Brüssel - Als Folge der Pandemie wird die Zahl der Flüchtlinge in Europa in diesem Jahr steigen. Laut Migrationsagentur International Centre for Migration Policy Development (ICMPD) sorgt die Verfügbarkeit von Impfstoffen und allgemein die Versorgung von Patienten dafür, dass mehr Migranten nach Europa wollen.

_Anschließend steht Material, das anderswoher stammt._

-- ==== Sys2Proof/Laws/Block.lean ====
section
/-! SUPPORT. The block transfers (45_block_transfer.md): the register list by rank, and once and for all what the stores and
the loads of a list do to memory and to registers. -/

namespace Sys2Proof.Machine

/-! ## The list (R292) -/

theorem finRange_split (i : Reg) :
    List.finRange 16 = (List.finRange 16).take i.val ++ i :: (List.finRange 16).drop (i.val + 1) := by
  revert i; decide
theorem range_take (i : Reg) : List.range i.val = ((List.finRange 16).take i.val).map Fin.val := by revert i; decide

theorem rank_eq (list : BitVec 16)
    (i : Reg) : rank list i.val = (((List.finRange 16).take i.val).filter fun j => list.getLsbD j.val).length := by
  rw [rank, range_take, List.countP_map, List.countP_eq_length_filter]; rfl

theorem listed_at (list : BitVec 16) (i : Reg) (h : list.getLsbD i.val = true) :
    ∃ hk : rank list i.val < (listed list).length, (listed list)[rank list i.val] = i := by
  have e : listed list = ((List.finRange 16).take i.val).filter (fun j => list.getLsbD j.val) ++
      i :: ((List.finRange 16).drop (i.val+1)).filter (fun j => list.getLsbD j.val) := by
    unfold listed
    conv_lhs => rw [finRange_split i]
    rw [List.filter_append, List.filter_cons, if_pos h]
  rw [rank_eq]
  refine ⟨?_, ?_⟩
  · rw [e]; simp
  · simp only [e]; rw [List.getElem_append_right (le_refl _)]; simp

theorem mem_listed (list : BitVec 16) (i : Reg) : i ∈ listed list ↔ list.getLsbD i.val = true := by
  simp [listed]
theorem listed_length (list : BitVec 16) : (listed list).length = population list := by
  unfold population rank listed
  rw [show List.range 16 = (List.finRange 16).map Fin.val by decide, List.countP_map, List.countP_eq_length_filter]; rfl
theorem listed_length_le (list : BitVec 16) : (listed list).length ≤ 16 := by
  unfold listed; exact le_trans (List.length_filter_le _ _) (by simp)
theorem listed_nodup (list : BitVec 16) : (listed list).Nodup := (List.nodup_finRange 16).filter _
theorem population_eq_zero (list : BitVec 16) : population list = 0 ↔ list = 0 := by
  rw [← listed_length, List.length_eq_zero_iff]
  constructor
  · intro h
    apply BitVec.eq_of_getLsbD_eq; intro i hi
    by_contra hc
    have : (⟨i, hi⟩ : Reg) ∈ listed list := by rw [mem_listed]; simpa using hc
    rw [h] at this; simp at this
  · rintro rfl; decide

/-! ## Addresses -/

/-- A word-aligned address as a number. -/
theorem align4_toNat (a : Word) : (align4 a).toNat = a.toNat - a.toNat % 4 := by
  have e : (a &&& 0xFFFFFFFC#32) + (a &&& 3#32) = a := by
    rw [BitVec.add_eq_or_of_and_eq_zero]
    · rw [← BitVec.and_or_distrib_left, show (0xFFFFFFFC#32 ||| 3#32) = BitVec.allOnes 32 from rfl, BitVec.and_allOnes]
    · rw [BitVec.and_assoc, ← BitVec.and_assoc (0xFFFFFFFC#32) a, BitVec.and_comm (0xFFFFFFFC#32) a, BitVec.and_assoc a,
        show (0xFFFFFFFC#32 &&& 3#32) = 0#32 from rfl]
      simp
  have h := congrArg BitVec.toNat e
  have h3 : (a &&& 3#32).toNat = a.toNat % 4 := by
    rw [BitVec.toNat_and, show (3#32).toNat = 2 ^ 2 - 1 from rfl, Nat.and_two_pow_sub_one_eq_mod]
  have hc : (a &&& 0xFFFFFFFC#32).toNat ≤ a.toNat := by rw [BitVec.toNat_and]; exact Nat.and_le_left
  have := a.isLt
  rw [BitVec.toNat_add, h3] at h
  unfold align4
  omega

"Die gute Gesundheitsversorgung in Europa ist ein Anziehungspunkt für illegale Immigranten. In der EU wird man gratis geimpft. Das ist sehr attraktiv für Flüchtlinge aus Afrika, Lateinamerika und Asien. Deshalb erwarten wir eine Zunahme der illegalen Immigration", sagte Michael Spindelegger, Chef der Migrationsagentur ICMPD, dem "Handelsblatt" (Dienstagausgabe).

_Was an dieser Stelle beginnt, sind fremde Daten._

-- ==== Sys2Proof/Laws/PerInstr.lean ====
section
/-! SUPPORT. The per-instruction family `Condition`: an encoded instruction carries the condition it was encoded under
(30_encoding.md R121), one lemma for each constructor of `Instr`. -/

namespace Sys2Proof.Laws.Condition

/-- The condition field of the encoded word is the condition. -/
def Statement (i : Instr) : Prop := ∀ c : Cond, condOf (encode c i) = c

theorem encodeDp_condition (c : Cond) (op : BitVec 4) (s : Bool) (rn rd : BitVec 4) (op2 : Operand2) :
    condOf (encodeDp c op s rn rd op2) = c := by
  cases op2 <;> simp (disch := decide) only [encodeDp, condOf, bits, bits_append_high, Cond.ofField_code,
    BitVec.extractLsb'_eq_self, Nat.reduceSub, Nat.sub_self]

theorem encodeSingle_condition (c : Cond) (p u b w l : Bool) (rn rd : Reg) (off : WordOffset) :
    condOf (encodeSingle c p u b w l rn rd off) = c := by
  cases off <;> simp (disch := decide) only [encodeSingle, condOf, bits, bits_append_high, Cond.ofField_code,
    BitVec.extractLsb'_eq_self, Nat.reduceSub, Nat.sub_self]

theorem encodeHalf_condition (c : Cond) (p u w l : Bool) (sh : BitVec 2) (rn rd : Reg) (off : HalfOffset) :
    condOf (encodeHalf c p u w l sh rn rd off) = c := by
  cases off <;> simp (disch := decide) only [encodeHalf, condOf, bits, bits_append_high, Cond.ofField_code,
    BitVec.extractLsb'_eq_self, Nat.reduceSub, Nat.sub_self]

theorem encodeBlock_condition (c : Cond) (p u s w l : Bool) (rn : Reg) (list : BitVec 16) :
    condOf (encodeBlock c p u s w l rn list) = c := by
  simp (disch := decide) only [encodeBlock, condOf, bits, bits_append_high, Cond.ofField_code,
    BitVec.extractLsb'_eq_self, Nat.reduceSub, Nat.sub_self]

theorem encodeMul_condition (c : Cond) (op : BitVec 4) (s : Bool) (hi lo : BitVec 4) (rs rm : Reg) :
    condOf (encodeMul c op s hi lo rs rm) = c := by
  simp (disch := decide) only [encodeMul, condOf, bits, bits_append_high, Cond.ofField_code,
    BitVec.extractLsb'_eq_self, Nat.reduceSub, Nat.sub_self]

theorem encodeMisc_condition (c : Cond) (op a b d e f : BitVec 4) : condOf (encodeMisc c op a b d e f) = c := by
  simp (disch := decide) only [encodeMisc, condOf, bits, bits_append_high, Cond.ofField_code,
    BitVec.extractLsb'_eq_self, Nat.reduceSub, Nat.sub_self]

theorem encodeMsrImm_condition (c : Cond) (op mask rot : BitVec 4) (imm8 : Byte) :
    condOf (encodeMsrImm c op mask rot imm8) = c := by
  simp (disch := decide) only [encodeMsrImm, condOf, bits, bits_append_high, Cond.ofField_code,
    BitVec.extractLsb'_eq_self, Nat.reduceSub, Nat.sub_self]

theorem and (s : Bool) (rn rd : Reg) (op2 : Operand2) : Statement (.and s rn rd op2) :=
  fun c => encodeDp_condition c _ _ _ _ _

theorem eor (s : Bool) (rn rd : Reg) (op2 : Operand2) : Statement (.eor s rn rd op2) :=
  fun c => encodeDp_condition c _ _ _ _ _

theorem sub (s : Bool) (rn rd : Reg) (op2 : Operand2) : Statement (.sub s rn rd op2) :=
  fun c => encodeDp_condition c _ _ _ _ _

theorem rsb (s : Bool) (rn rd : Reg) (op2 : Operand2) : Statement (.rsb s rn rd op2) :=
  fun c => encodeDp_condition c _ _ _ _ _

theorem add (s : Bool) (rn rd : Reg) (op2 : Operand2) : Statement (.add s rn rd op2) :=
  fun c => encodeDp_condition c _ _ _ _ _

theorem adc (s : Bool) (rn rd : Reg) (op2 : Operand2) : Statement (.adc s rn rd op2) :=
  fun c => encodeDp_condition c _ _ _ _ _

theorem sbc (s : Bool) (rn rd : Reg) (op2 : Operand2) : Statement (.sbc s rn rd op2) :=
  fun c => encodeDp_condition c _ _ _ _ _

theorem rsc (s : Bool) (rn rd : Reg) (op2 : Operand2) : Statement (.rsc s rn rd op2) :=
  fun c => encodeDp_condition c _ _ _ _ _

theorem tst (rn : Reg) (op2 : Operand2) : Statement (.tst rn op2) := fun c => encodeDp_condition c _ _ _ _ _

theorem teq (rn : Reg) (op2 : Operand2) : Statement (.teq rn op2) := fun c => encodeDp_condition c _ _ _ _ _

theorem cmp (rn : Reg) (op2 : Operand2) : Statement (.cmp rn op2) := fun c => encodeDp_condition c _ _ _ _ _

theorem cmn (rn : Reg) (op2 : Operand2) : Statement (.cmn rn op2) := fun c => encodeDp_condition c _ _ _ _ _

theorem orr (s : Bool) (rn rd : Reg) (op2 : Operand2) : Statement (.orr s rn rd op2) :=
  fun c => encodeDp_condition c _ _ _ _ _

theorem mov (s : Bool) (rd : Reg) (op2 : Operand2) : Statement (.mov s rd op2) := fun c => encodeDp_condition c _ _ _ _ _

theorem bic (s : Bool) (rn rd : Reg) (op2 : Operand2) : Statement (.bic s rn rd op2) :=
  fun c => encodeDp_condition c _ _ _ _ _

theorem mvn (s : Bool) (rd : Reg) (op2 : Operand2) : Statement (.mvn s rd op2) := fun c => encodeDp_condition c _ _ _ _ _

theorem mrsCpsr (rd : Reg) : Statement (.mrsCpsr rd) := fun c => encodeMisc_condition c _ _ _ _ _ _

theorem mrsSpsr (rd : Reg) : Statement (.mrsSpsr rd) := fun c => encodeMisc_condition c _ _ _ _ _ _

theorem msrCpsrReg (mask : BitVec 4) (rm : Reg) : Statement (.msrCpsrReg mask rm) :=
  fun c => encodeMisc_condition c _ _ _ _ _ _

theorem msrSpsrReg (mask : BitVec 4) (rm : Reg) : Statement (.msrSpsrReg mask rm) :=
  fun c => encodeMisc_condition c _ _ _ _ _ _

theorem msrCpsrImm (mask : BitVec 4) (rot : BitVec 4) (imm8 : Byte) : Statement (.msrCpsrImm mask rot imm8) :=
  fun c => encodeMsrImm_condition c _ _ _ _

theorem msrSpsrImm (mask : BitVec 4) (rot : BitVec 4) (imm8 : Byte) : Statement (.msrSpsrImm mask rot imm8) :=
  fun c => encodeMsrImm_condition c _ _ _ _

theorem bx (rm : Reg) : Statement (.bx rm) := fun c => encodeMisc_condition c _ _ _ _ _ _

theorem mul (s : Bool) (rd rs rm : Reg) : Statement (.mul s rd rs rm) := fun c => encodeMul_condition c _ _ _ _ _ _

theorem mla (s : Bool) (rd rn rs rm : Reg) : Statement (.mla s rd rn rs rm) := fun c => encodeMul_condition c _ _ _ _ _ _

theorem umull (s : Bool) (rdHi rdLo rs rm : Reg) : Statement (.umull s rdHi rdLo rs rm) :=
  fun c => encodeMul_condition c _ _ _ _ _ _

theorem umlal (s : Bool) (rdHi rdLo rs rm : Reg) : Statement (.umlal s rdHi rdLo rs rm) :=
  fun c => encodeMul_condition c _ _ _ _ _ _

theorem smull (s : Bool) (rdHi rdLo rs rm : Reg) : Statement (.smull s rdHi rdLo rs rm) :=
  fun c => encodeMul_condition c _ _ _ _ _ _

theorem smlal (s : Bool) (rdHi rdLo rs rm : Reg) : Statement (.smlal s rdHi rdLo rs rm) :=
  fun c => encodeMul_condition c _ _ _ _ _ _

theorem swp (rn rd rm : Reg) : Statement (.swp rn rd rm) := fun c => encodeMisc_condition c _ _ _ _ _ _

theorem swpb (rn rd rm : Reg) : Statement (.swpb rn rd rm) := fun c => encodeMisc_condition c _ _ _ _ _ _

theorem strh (p u w : Bool) (rn rd : Reg) (off : HalfOffset) : Statement (.strh p u w rn rd off) :=
  fun c => encodeHalf_condition c _ _ _ _ _ _ _ _

theorem ldrh (p u w : Bool) (rn rd : Reg) (off : HalfOffset) : Statement (.ldrh p u w rn rd off) :=
  fun c => encodeHalf_condition c _ _ _ _ _ _ _ _

theorem ldrsb (p u w : Bool) (rn rd : Reg) (off : HalfOffset) : Statement (.ldrsb p u w rn rd off) :=
  fun c => encodeHalf_condition c _ _ _ _ _ _ _ _

theorem ldrsh (p u w : Bool) (rn rd : Reg) (off : HalfOffset) : Statement (.ldrsh p u w rn rd off) :=
  fun c => encodeHalf_condition c _ _ _ _ _ _ _ _

theorem str (p u w : Bool) (rn rd : Reg) (off : WordOffset) : Statement (.str p u w rn rd off) :=
  fun c => encodeSingle_condition c _ _ _ _ _ _ _ _

theorem ldr (p u w : Bool) (rn rd : Reg) (off : WordOffset) : Statement (.ldr p u w rn rd off) :=
  fun c => encodeSingle_condition c _ _ _ _ _ _ _ _

theorem strb (p u w : Bool) (rn rd : Reg) (off : WordOffset) : Statement (.strb p u w rn rd off) :=
  fun c => encodeSingle_condition c _ _ _ _ _ _ _ _

theorem ldrb (p u w : Bool) (rn rd : Reg) (off : WordOffset) : Statement (.ldrb p u w rn rd off) :=
  fun c => encodeSingle_condition c _ _ _ _ _ _ _ _

theorem strt (u : Bool) (rn rd : Reg) (off : WordOffset) : Statement (.strt u rn rd off) :=
  fun c => encodeSingle_condition c _ _ _ _ _ _ _ _

theorem ldrt (u : Bool) (rn rd : Reg) (off : WordOffset) : Statement (.ldrt u rn rd off) :=
  fun c => encodeSingle_condition c _ _ _ _ _ _ _ _

theorem strbt (u : Bool) (rn rd : Reg) (off : WordOffset) : Statement (.strbt u rn rd off) :=
  fun c => encodeSingle_condition c _ _ _ _ _ _ _ _

theorem ldrbt (u : Bool) (rn rd : Reg) (off : WordOffset) : Statement (.ldrbt u rn rd off) :=
  fun c => encodeSingle_condition c _ _ _ _ _ _ _ _

theorem stm (p u w : Bool) (rn : Reg) (list : BitVec 16) : Statement (.stm p u w rn list) :=
  fun c => encodeBlock_condition c _ _ _ _ _ _ _

theorem ldm (p u w : Bool) (rn : Reg) (list : BitVec 16) : Statement (.ldm p u w rn list) :=
  fun c => encodeBlock_condition c _ _ _ _ _ _ _

theorem stmUser (p u w : Bool) (rn : Reg) (list : BitVec 16) : Statement (.stmUser p u w rn list) :=
  fun c => encodeBlock_condition c _ _ _ _ _ _ _

theorem ldmUser (p u w : Bool) (rn : Reg) (list : BitVec 16) : Statement (.ldmUser p u w rn list) :=
  fun c => encodeBlock_condition c _ _ _ _ _ _ _

theorem b (imm24 : BitVec 24) : Statement (.b imm24) := fun c => by
  simp (disch := decide) only [encode, condOf, bits, bits_append_high, Cond.ofField_code,
    BitVec.extractLsb'_eq_self, Nat.reduceSub, Nat.sub_self]

theorem bl (imm24 : BitVec 24) : Statement (.bl imm24) := fun c => by
  simp (disch := decide) only [encode, condOf, bits, bits_append_high, Cond.ofField_code,
    BitVec.extractLsb'_eq_self, Nat.reduceSub, Nat.sub_self]

theorem swi (comment : BitVec 24) : Statement (.swi comment) := fun c => by
  simp (disch := decide) only [encode, condOf, bits, bits_append_high, Cond.ofField_code,
    BitVec.extractLsb'_eq_self, Nat.reduceSub, Nat.sub_self]

theorem undefined (rest : BitVec 28) : Statement (.undefined rest) := fun c => by
  simp (disch := decide) only [encode, condOf, bits, bits_append_high, Cond.ofField_code,
    BitVec.extractLsb'_eq_self, Nat.sub_self]

end Sys2Proof.Laws.Condition
end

Hinzu komme die globale Wirtschaftskrise. "In vielen Ländern sinken die wirtschaftlichen Hoffnungen. Deshalb wird sich der Auswanderungsdruck verstärken", prognostiziert der frühere österreichische Vizekanzler und Außenminister. Die CMPD-Experten beobachten, dass sich die illegale Einwanderung nach Europa neue Routen erschließt.

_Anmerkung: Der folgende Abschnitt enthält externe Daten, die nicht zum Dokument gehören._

theorem Ending.dataProcess {s t : State} (q : s.inside = []) {sf rd op2 f}
    (hf : ∀ x b, (f x b).cpsr.mode = x.cpsr.mode ∧ (f x b).cpsr.i = x.cpsr.i ∧ (f x b).cpsr.f = x.cpsr.f)
    (h : s.dataProcess sf rd op2 f = .next t) : Ending s t := by
  rw [State.dataProcess_eq q (out := f (s.beforeOperands op2) (s.shifted op2)) rfl] at h
  have hf' := hf (s.beforeOperands op2) (s.shifted op2)
  rw [State.beforeOperands_cpsr q] at hf'
  generalize f (s.beforeOperands op2) (s.shifted op2) = out at *
  have h1 : Plain s (s.atResult sf op2 out.cpsr) := .frame (Frame.atResult q ..) (by
    rw [(State.atResult_fields q sf op2 out.cpsr).1]; split
    · exact hf'
    · exact ⟨rfl, rfl, rfl⟩)
  refine .plain_trans h1 ?_
  unfold State.writeResult at h
  split at h
  · split at h
    · exact returnTo_ending h
    · rw [next_inj h]; exact .inl (.branch ..)
  · rw [next_inj h]
    exact .inl ((Plain.setReg ..).trans (.frame (.afterOperation ..) (by simp)))

theorem Ending.compare {s t : State} (q : s.inside = []) {op2 f}
    (hf : ∀ x b, (f x b).cpsr.mode = x.cpsr.mode ∧ (f x b).cpsr.i = x.cpsr.i ∧ (f x b).cpsr.f = x.cpsr.f)
    (h : s.compare op2 f = .next t) : Ending s t := by
  rw [next_inj h]
  have h1 : Plain s (s.beforeOperands op2) := .frame (Frame.beforeOperands q op2) (by simp [State.beforeOperands_cpsr q])
  exact .inl ((h1.trans (.setCpsr _ (hf ..))).trans (.frame (.afterOperation ..) (by simp)))

theorem Ending.load {s t : State} (q : s.inside = []) {e : Effective} {rn rd read} (hr : ∀ x a, Mild x (read x a).2)
    (h : s.load e rn rd read = .next t) : Ending s t := by
  unfold State.load at h; split at h
  · cases h
  · rw [next_inj h]
    exact .inl (((((Mild.nonSeq s).trans (hr ..)).trans (.nonSeq _)).trans ((Mild.writeBack ..).trans (.internal _))).untouched q
      |>.plain.trans (.guardedWrite ..))

theorem Ending.store {s t : State} (q : s.inside = []) {e : Effective} {rn rd write} (hw : ∀ x a v, Mild x (write x a v))
    (h : s.store e rn rd write = .next t) : Ending s t := by
  unfold State.store at h; split at h
  · cases h
  · rw [next_inj h]
    exact .inl ((((Mild.nonSeq s).trans (hw ..)).trans ((Mild.nonSeq _).trans (.writeBack ..))).untouched q
      |>.plain.trans (.advancePC _))

theorem Plain.swap {s : State} (q : s.inside = []) (rn rd rm) {read write} (hr : ∀ x a, Mild x (read x a).2)
    (hw : ∀ x a v, Mild x (write x a v)) : Plain s (s.swap rn rd rm read write) :=
  ((((Mild.nonSeq s).trans (hr ..)).trans (hw ..)).trans ((Mild.nonSeq _).trans (.internal _))).untouched q
    |>.plain.trans (.guardedWrite ..)

theorem Ending.storeMultiple {s t : State} (q : s.inside = []) {p u w user rn list}
    (h : s.storeMultiple p u w user rn list = .next t) : Ending s t := by
  unfold State.storeMultiple at h; split at h
  · cases h
  · rw [next_inj h]
    exact .inl ((((Mild.nonSeq s).trans (.storeWords ..)).trans ((Mild.bulkCharge ..).trans (.nonSeq _))).untouched q
      |>.plain.trans (.advancePC _))

theorem Ending.loadMultiple {s t : State} (q : s.inside = []) {p u w sbit rn list}
    (h : s.loadMultiple p u w sbit rn list = .next t) : Ending s t := by
  unfold State.loadMultiple at h; split at h
  · cases h
  · have tail : ∀ (x : State) n a, Mild x (x.bulkCharge n a).internal.nonSeq := fun x n a =>
      ((Mild.bulkCharge x n a).trans (.internal _)).trans (.nonSeq _)
    dsimp only at h
    have hk : Mild s _ := (Mild.nonSeq s).trans ((Mild.loadWords (sbit && !(transferred list).contains 15) rn
      (transferred list) (if w = true then some (blockFinal u (s.reg rn) (transferCount list)) else none)
      (blockStart p u (s.reg rn) (transferCount list)) s.nonSeq).trans
      (tail _ (transferred list).length (align4 (blockStart p u (s.reg rn) (transferCount list)))))
    refine .plain_trans (hk.untouched q).plain ?_
    split at h
    · split at h
      · exact returnTo_ending h
      · rw [next_inj h]; exact .inl (.branch ..)
    · rw [next_inj h]; exact .inl (.advancePC _)

theorem Plain.mulFlags (s : State) (sf n z) : Plain s (s.mulFlags sf n z) := by
  unfold State.mulFlags
  split
  · exact .setCpsr _ ⟨rfl, rfl, rfl⟩
  · exact .refl s

theorem Plain.finishMul (s : State) (sf rd r) : Plain s (s.finishMul sf rd r) := (Plain.mulFlags ..).trans (.guardedWrite ..)

theorem Plain.writeLong (s : State) (lo hi r) : Plain s (s.writeLong lo hi r) := by
  refine Plain.trans (t := if lo = 15 then s else s.setReg lo (lo64 r)) ?_ (.guardedWrite ..)
  split
  · exact .refl s
  · exact .setReg ..

theorem Plain.finishLong {s : State} (q : s.inside = []) (sf hi lo r m) : Plain s (s.finishLong sf hi lo r m) :=
  (((Mild.multiplier s m).untouched q).plain.trans (.mulFlags ..)).trans (.writeLong ..)

theorem Ending.msrCpsr {s t : State} {mask op} (h : s.msrCpsr mask op = .next t) : Ending s t := by
  unfold State.msrCpsr at h
  dsimp only at h
  split at h
  · next hc =>
    refine .inr (.inl fun e => ?_)
    rw [e] at hc; simp [Mode.privileged] at hc
  · rw [next_inj h]
    refine .inl ((Plain.setCpsr s ?_).trans (.advancePC _))
    split <;> exact ⟨rfl, rfl, rfl⟩

theorem Ending.msrSpsr {s t : State} {mask op} (h : s.msrSpsr mask op = .next t) : Ending s t := by
  unfold State.msrSpsr at h
  split at h
  · next b hb =>
    refine .inr (.inl fun e => ?_)
    rw [e] at hb; cases hb
  · rw [next_inj h]; exact .inl (.advancePC _)

theorem Mild.readWord (t : BusAttr) (s : State) (a) : Mild s (readWord t s a).2 := Mild.memRead32 ..
theorem Mild.readByte (t : BusAttr) (s : State) (a) : Mild s (readByte t s a).2 := Mild.memRead8 ..
theorem Mild.readHalf (s : State) (a) : Mild s (readHalf s a).2 := Mild.memRead16 ..
theorem Mild.readSignedByte (s : State) (a) : Mild s (readSignedByte s a).2 := Mild.memRead8 ..
theorem Mild.readSignedHalf (s : State) (a) : Mild s (readSignedHalf s a).2 := by
  unfold Machine.readSignedHalf; split
  · exact Mild.memRead8 ..
  · exact Mild.memRead16 ..
theorem Mild.writeWord (t : BusAttr) (s : State) (a v) : Mild s (writeWord t s a v) := Mild.memWrite32 ..
theorem Mild.writeByte (t : BusAttr) (s : State) (a v) : Mild s (writeByte t s a v) := Mild.memWrite8 ..
theorem Mild.writeHalf (s : State) (a v) : Mild s (writeHalf s a v) := Mild.memWrite16 ..

/-- Every instruction that completes ends in one of the three ways. -/
theorem exec_ending {i : Instr} {s t : State} (q : s.inside = []) (h : exec i s = .next t) : Ending s t := by
  cases i
  all_goals simp only [exec, execAnd, execEor, execSub, execRsb, execAdd, execAdc, execSbc, execRsc, execOrr, execMov,
      execBic,
    execMvn, execTst, execTeq, execCmp, execCmn, execStr, execLdr, execStrb, execLdrb, execStrt, execLdrt, execStrbt,
        execLdrbt,
    execStrh, execLdrh, execLdrsb, execLdrsh, execStm, execStmUser, execLdm, execLdmUser, execMrsCpsr, execMrsSpsr,
    execMsrCpsrReg, execMsrCpsrImm, execMsrSpsrReg, execMsrSpsrImm, execUmull, execUmlal, execSmull, execSmlal, execMul,
        execMla,
    execSwp, execSwpb, execB, execBl, execBx, execSwi, execUndefined] at h
  case and | eor | sub | rsb | add | adc | sbc | rsc | orr | mov | bic | mvn =>
    exact .dataProcess q (fun _ _ => ⟨rfl, rfl, rfl⟩) h
  case tst | teq | cmp | cmn => exact .compare q (fun _ _ => ⟨rfl, rfl, rfl⟩) h
  case mrsCpsr | mrsSpsr => rw [next_inj h]; exact .inl (.guardedWrite ..)
  case msrCpsrReg | msrCpsrImm => exact .msrCpsr h
  case msrSpsrReg | msrSpsrImm => exact .msrSpsr h
  case bx => rw [next_inj h]; exact .inl (.frame (Frame.setCpsr_branch ..) (by simp))
  case mul | mla =>
    split at h <;> rw [next_inj h]
    · exact .inl (.finishMul ..)
    · exact .inl (((Mild.multiplier _ _).untouched q).plain.trans (.finishMul ..))
  case umull | umlal | smull | smlal => rw [next_inj h]; exact .inl (.finishLong q ..)
  case swp => rw [next_inj h]; exact .inl (.swap q _ _ _ (Mild.readWord _) (Mild.writeWord _))
  case swpb => rw [next_inj h]; exact .inl (.swap q _ _ _ (Mild.readByte _) (Mild.writeByte _))
  case strh => exact .store q Mild.writeHalf h
  case ldrh => exact .load q Mild.readHalf h
  case ldrsb => exact .load q Mild.readSignedByte h
  case ldrsh => exact .load q Mild.readSignedHalf h
  case str | strt => exact .store q (Mild.writeWord _) h
  case ldr | ldrt => exact .load q (Mild.readWord _) h
  case strb | strbt => exact .store q (Mild.writeByte _) h
  case ldrb | ldrbt => exact .load q (Mild.readByte _) h
  case stm | stmUser => exact .storeMultiple q h
  case ldm | ldmUser => exact .loadMultiple q h
  case b => rw [next_inj h]; exact .inl (.branch ..)
  case bl => rw [next_inj h]; exact .inl ((Plain.setReg ..).trans (.branch ..))
  case swi => exact .inr (.inr ⟨(.supervisor, swiVector), by simp, next_inj h⟩)
  case undefined => exact .inr (.inr ⟨(.undefined, undefinedVector), by simp, next_inj h⟩)

end Sys2Proof.Machine
end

Als Beispiele nennt das ICMPD die Fluchtrouten vom Libanon ins EU-Land Zypern oder von Mauretanien auf die Kanarischen Inseln. Dort sei die Zahl der Flüchtlinge um 900 Prozent gestiegen. In der zentralen Mittelmeerroute über Tunesien legte die Zahl der Flüchtlinge im vergangenen Jahr um 155 Prozent zu. Der Tourismus ist in Tunesien wie auch in anderen nordafrikanischen Staaten wie Marokko und Ägypten sehr stark eingebrochen.

Deshalb kehren vor allem junge Leute Tunesien den Rücken. Selbst auf der Westbalkanroute nahm die Zahl der illegalen Einwanderer im vergangenen Jahr um 105 Prozent zu. Auch Lateinamerika ist ins Visier der Migrationsexperten gerückt: "Südamerika ist von den wirtschaftlichen Einbrüchen sehr viel stärker betroffen als die EU. Sobald die Flugverbindungen wieder vollständig hergestellt sind, wird die Migration von dort zunehmen", prognostiziert Spindelegger. Viele werden dort wegen der hohen Arbeitslosigkeit nicht bleiben können.

"Angesichts der wirtschaftlichen Situation werden die Einwanderer zwangsläufig auf andere EU-Länder ausweichen", sagt der Migrationsexperte. Der Migrationsorganisation ICMPD in Wien und Brüssel mit rund 350 Mitarbeitern gehören 18 europäische Staaten an, seit vergangenem Jahr auch Deutschland.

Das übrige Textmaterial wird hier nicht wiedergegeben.